Work item =
How do the lines below between the ones holding "none → exec .bookMarkersDone s = .next s)" and "((∃ u ∈ s.tly.updates, u.epoch", inclusive, read? Give them again exactly, with no other lines.

=== Begin Enclosure ===

-- ==== Sys2Proof/Machine/Jtag.lean ====
section
/-! DEFINITION. The test access port (R617 to R619): the controller of IEEE 1149.1, IDCODE, BYPASS and the boundary-scan instructions. -/
namespace Sys2Proof.Machine

/-- The controller's next state on a rising edge of JTAG_TCK, by TMS (IEEE 1149.1, which R617 names). -/
def Tap.next (t : Tap) (tms : Bool) : Tap :=
  match t with
  | .testLogicReset => if tms then .testLogicReset else .runTestIdle
  | .runTestIdle => if tms then .selectDr else .runTestIdle
  | .selectDr => if tms then .selectIr else .captureDr
  | .captureDr => if tms then .exit1Dr else .shiftDr
  | .shiftDr => if tms then .exit1Dr else .shiftDr
  | .exit1Dr => if tms then .updateDr else .pauseDr
  | .pauseDr => if tms then .exit2Dr else .pauseDr
  | .exit2Dr => if tms then .updateDr else .shiftDr
  | .updateDr => if tms then .selectDr else .runTestIdle
  | .selectIr => if tms then .testLogicReset else .captureIr
  | .captureIr => if tms then .exit1Ir else .shiftIr
  | .shiftIr => if tms then .exit1Ir else .shiftIr
  | .exit1Ir => if tms then .updateIr else .pauseIr
  | .pauseIr => if tms then .exit2Ir else .pauseIr
  | .exit2Ir => if tms then .updateIr else .shiftIr
  | .updateIr => if tms then .selectDr else .runTestIdle

/-- IDCODE: the stepping's letter, part 0x9102, and 0xFFF (R618, R619). -/
def State.idcode (s : State) : Nat := s.fld F.GLB_STEPPING_STEPPING 0 / 16 * 2 ^ 28 + 0x9102 * 2 ^ 12 + 0xFFF

/-- The instruction as it acts: a boundary-scan instruction acts as BYPASS while RESET_N is high (R617). -/
def State.tapActs (s : State) : TapInstr := if s.jtag.instr = TapInstr.boundary ∧ s.pins.resetN then .bypass else s.jtag.instr

def State.putJtag (s : State) (j : Jtag) : State := { s with jtag := j }

/-- The controller in Test-Logic-Reset, where IDCODE is the instruction. -/
def State.tapReset (s : State) : State := s.putJtag {}

/-- A rising edge: the registers capture or shift by the state the controller leaves, and the controller moves on. The boundary register's cells are
the toolkit's (R617) and are not held. -/
def State.tapRise (s : State) (tms tdi : Bool) : State :=
  let j : Jtag := s.jtag
  let j : Jtag := match j.tap with
    | .captureDr => { j with dr := match s.tapActs with
        | .idcode => (List.range 32).map fun i => bit s.idcode i
        | .bypass => [false]
        | .boundary => [] }
    | .shiftDr => if s.tapActs = TapInstr.boundary then j else { j with dr := j.dr.drop 1 ++ [tdi] }
    | .captureIr => { j with ir := [] }
    | .shiftIr => { j with ir := j.ir ++ [tdi] }
    | _ => j
  let t : Tap := j.tap.next tms
  s.putJtag { j with tap := t, instr := if t = Tap.testLogicReset then .idcode else j.instr }

/-- A falling edge: JTAG_TDO changes, and an instruction shifted in takes effect in Update-IR. A shift of the instruction register brings out 1 and 0
first; its further bits, and the boundary register's, are free values (log entry 52). -/
def State.tapFall (s : State) : State :=
  let j := s.jtag
  let free := some (bit s.freeVal 0)
  match j.tap with
  | .shiftDr => if s.tapActs = TapInstr.boundary then (s.putJtag { j with tdo := free }).tookFree else s.putJtag { j with tdo := some (j.dr.headD false) }
  | .shiftIr =>
    if j.ir.length = 0 then s.putJtag { j with tdo := some true }
    else if j.ir.length = 1 then s.putJtag { j with tdo := some false }
    else (s.putJtag { j with tdo := free }).tookFree
  | .updateIr => s.putJtag { j with tdo := none, instr := (if Config.tapCode j.ir = 0 then .idcode else if Config.tapCode j.ir = 1 then .boundary else .bypass) }
  | _ => s.putJtag { j with tdo := none }

/-- JTAG_TCK_EDGE (R617): an edge of JTAG_TCK, rising with `rise`, with the levels of TMS, TDI and TRST_N. The balls need VDD_IO. -/
def execJtagTckEdge (rise tms tdi trst : Bool) (s : State) : Host.Outcome State Fault Refusal :=
  .next (if !s.railGood 5 then s else if !trst then s.tapReset else if rise then s.tapRise tms tdi else s.tapFall)

/-- JTAG_TRST_N_ASSERT (R617): JTAG_TRST_N goes low. -/
def execJtagTrstNAssert (s : State) : Host.Outcome State Fault Refusal := .next s.tapReset

end Sys2Proof.Machine
end

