/-- BOOK_SCHEDULE opens a book in the free slot with the next number; BOOK_CANCEL frees the slot of an open book and knows no other.

BOOK_CAPTURE takes the open book whose T comes first once T has come, and every unit's registers are its shadows; while the shadows hold an earlier book, it is
missed, and only its header is written. BOOK_MARKERS_DONE waits for the updates from before the capture.

BOOK_CLOSE writes the header, every enabled section at its offset with the captured values, the SEQ word, and nothing else of the host's memory, and frees the
slot and the shadows. -/
def Obligations.BooksAreTaken : Prop :=
  (∀ (s : State) (m : Nat) (r : Req),
     (∀ b q, Ready s m C.BOOK_SCHEDULE s.bookScheduleChecks r → b = (if 0 ∈ s.tly.booked then 1 else 0) → q = s.rd R.TLY_BOOK_NEXT_SEQ 0 →
       ∃ u t, exec (.bookSchedule m) s = .next t ∧ s.tly.booked.length < 2
       ∧ RegsBecome s u [(F.TLY_BOOK_T_SEC_LO_VALUE, b, r.arg A.BOOK_SCHEDULE_T_SEC_LO), (F.TLY_BOOK_T_SEC_HI_VALUE, b, r.arg A.BOOK_SCHEDULE_T_SEC_HI),
           (F.TLY_BOOK_T_NS_VALUE, b, r.arg A.BOOK_SCHEDULE_T_NS), (F.TLY_BOOK_SEQ_VALUE, b, q), (F.TLY_BOOK_NEXT_SEQ_SEQ, 0, q + 1),
           (F.TLY_BOOK_STATUS_OPEN, 0, s.tly.booked.length + 1), (F.TLY_BOOK_STATUS_DRAINING, 0, b2n s.tly.book.isSome)]
       ∧ u = { s with regs := u.regs, tly := { s.tly with booked := s.tly.booked ++ [b] } }
       ∧ Answered u t m r 0 0 (respParams C.BOOK_SCHEDULE r 0 (w32 q ++ w32 (s.tly.booked.length + 1))))
     ∧ (Ready s m C.BOOK_CANCEL s.bookCancelChecks r →
       (s.slotOf (r.arg A.BOOK_CANCEL_SEQ) = none → ∃ t, exec (.bookCancel m) s = .next t ∧ Answered s t m r 0x0302 0 [])
       ∧ ∀ b, s.slotOf (r.arg A.BOOK_CANCEL_SEQ) = some b → ∃ u t, exec (.bookCancel m) s = .next t
         ∧ RegsBecome s u [(F.TLY_BOOK_T_SEC_LO_VALUE, b, 0), (F.TLY_BOOK_T_SEC_HI_VALUE, b, 0), (F.TLY_BOOK_T_NS_VALUE, b, 0), (F.TLY_BOOK_SEQ_VALUE, b, 0),
           (F.TLY_BOOK_STATUS_OPEN, 0, (s.tly.booked.filter (· ≠ b)).length), (F.TLY_BOOK_STATUS_DRAINING, 0, b2n s.tly.book.isSome)]
         ∧ u = { s with regs := u.regs, tly := { s.tly with booked := s.tly.booked.filter (· ≠ b), passed := s.tly.passed.filter (· ≠ b) } }
         ∧ Answered u t m r 0 0 (respParams C.BOOK_CANCEL r 0 (w32 (s.tly.booked.filter (· ≠ b)).length))))
  ∧ (∀ (s : State),
     (bit 0x7C s.mode = false → exec .bookCapture s = .next s)
     ∧ ((∀ b ∈ s.tly.booked, (s.tly.book.map Book.slot) ≠ some b → s.netNs < s.bookTime b) → exec .bookCapture s = .next s)
     ∧ (∀ b, bit 0x7C s.mode = true → b ∈ s.tly.booked → s.bookTime b ≤ s.netNs →
       (s.tly.book = none → (∀ c ∈ s.tly.booked, c ≠ b → s.bookTime b < s.bookTime c) → ∃ t x, exec .bookCapture s = .next t
         ∧ RegsBecome s t [(F.TLY_BOOK_STATUS_OPEN, 0, s.tly.booked.length), (F.TLY_BOOK_STATUS_DRAINING, 0, 1)]
         ∧ t = { s with regs := t.regs, tly := { s.tly with epoch := s.tly.epoch + 1, book := some x } }
         ∧ x = ⟨b, s.bookSeq b, s.bookTime b, s.tly.passed.contains b, s.mode == 5, s.staleDies, s.tly.epoch + 1, false, s.regs, []⟩)
       ∧ ∀ x a, s.tly.book = some x → x.slot ≠ b → (∀ c ∈ s.tly.booked, c ≠ b → c ≠ x.slot → s.bookTime b < s.bookTime c) → a = s.bookBuf (s.bookSeq b) →
         ∃ t, exec .bookCapture s = .next t ∧ t.tly = { s.tly with booked := s.tly.booked.filter (· ≠ b), passed := s.tly.passed.filter (· ≠ b) }
           ∧ t.fld F.TLY_BOOK_STATUS_MISSED 0 = 1 ∧ t.fld F.TLY_BOOK_STATUS_MISSED_COUNT 0 = satBits 8 (s.fld F.TLY_BOOK_STATUS_MISSED_COUNT 0 + 1)
           ∧ t.clh = (s.note E.TLY_BOOK_MISSED).clh
           ∧ (s.hostReach = true → t.hostBytes a 64 = some (s.bookHeader (s.bookTime b) 1 (s.tly.passed.contains b) (s.mode == 5) s.staleDies 64
               ++ w32 (s.bookSeq b)))
           ∧ (∀ k, k < a ∨ a + 64 ≤ k → Tab.get none t.host k = Tab.get none s.host k) ∧ (s.hostReach = false → t.host = s.host))
     ∧ (s.tly.book = none → exec .bookMarkersDone s = .next s)
     ∧ ∀ x, s.tly.book = some x →
       ((∃ u ∈ s.tly.updates, u.epoch < x.epoch) → exec .bookMarkersDone s = .next s)
       ∧ ((∀ u ∈ s.tly.updates, x.epoch ≤ u.epoch) → exec .bookMarkersDone s = .next { s with tly := { s.tly with book := some { x with markers := true } } }))
  ∧ (∀ (s : State) (x : Book) (a : Nat), s.tly.book = some x → a = s.bookBuf x.seq →
     (x.markers = false ∨ s.hostReach = false → exec .bookClose s = .next s)
     ∧ (x.markers = true → s.hostReach = true → ∃ t, exec .bookClose s = .next t
       ∧ t.hostBytes a 64 = some (s.bookHeader x.time 0 x.stepped x.holdover x.stale
           (64 + (((List.range 6).filter fun k => bit (s.fld F.TLY_BOOK_CFG_SECTIONS 0) k).map sectionSize).sum) ++ w32 x.seq)
       ∧ (∀ k, k < 6 → bit (s.fld F.TLY_BOOK_CFG_SECTIONS 0) k = true → t.hostBytes (a + sectionAt k) (sectionSize k) = some (s.sectionBytes x k))
       ∧ (∀ n, n < a ∨ a + 64 ≤ n → (∀ k, k < 6 → bit (s.fld F.TLY_BOOK_CFG_SECTIONS 0) k = true → n < a + sectionAt k ∨ a + sectionAt k + sectionSize k ≤ n) →
         Tab.get none t.host n = Tab.get none s.host n)
       ∧ t.tly = { s.tly with book := none, booked := s.tly.booked.filter (· ≠ x.slot), passed := s.tly.passed.filter (· ≠ x.slot) }
       ∧ RegsBecome s t [(F.TLY_BOOK_T_SEC_LO_VALUE, x.slot, 0), (F.TLY_BOOK_T_SEC_HI_VALUE, x.slot, 0), (F.TLY_BOOK_T_NS_VALUE, x.slot, 0),
           (F.TLY_BOOK_SEQ_VALUE, x.slot, 0), (F.TLY_BOOK_STATUS_OPEN, 0, (s.tly.booked.filter (· ≠ x.slot)).length), (F.TLY_BOOK_STATUS_DRAINING, 0, 0)]
       ∧ t.clh = (s.note E.TLY_BOOK_CLOSED).clh))

/-- A book holds, for every counter of the tally store, exactly the updates from before its capture, in whatever order the updates arrive. -/
def Obligations.ABookHoldsWhatPrecededIt : Prop :=
  ∀ (s t : State) (ks : List Nat) (b : Book) (off : Nat), s.tly.book = some b → (∀ o, Tab.get false b.taken o = false) →
    (∀ x ∈ s.tly.updates, x.off % 8 = 0 ∧ x.off < 0x2C0000) → off % 8 = 0 → off < 0x2C0000 → Drains ks s t → t.tly.updates = [] →
    ∃ c, t.tly.book = some c
      ∧ leNat (t.booked64 c off) = min (s.arrNat (storeAt off) 8 + ((s.tly.updates.filter fun x => x.off == off && decide (x.epoch < b.epoch)).map TallyUpd.n).sum)
          (2 ^ 64 - 1)
      ∧ t.arrNat (storeAt off) 8 = min (s.arrNat (storeAt off) 8 + ((s.tly.updates.filter fun x => x.off == off).map TallyUpd.n).sum) (2 ^ 64 - 1)
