-- ==== Sys2Proof/Laws/High.lean ====
section
/-! SUPPORT. Where each register of the map lies: every one but GLB_CHIP_ID, GLB_STEPPING and GLB_MODE above GLB_MODE. -/
namespace Sys2Proof.Machine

=== End Enclosure ===

Result of this task =
     ∧ (s.tly.book = none → exec .bookMarkersDone s = .next s)
     ∧ ∀ x, s.tly.book = some x →
       ((∃ u ∈ s.tly.updates, u.epoch < x.epoch) → exec .bookMarkersDone s = .next s)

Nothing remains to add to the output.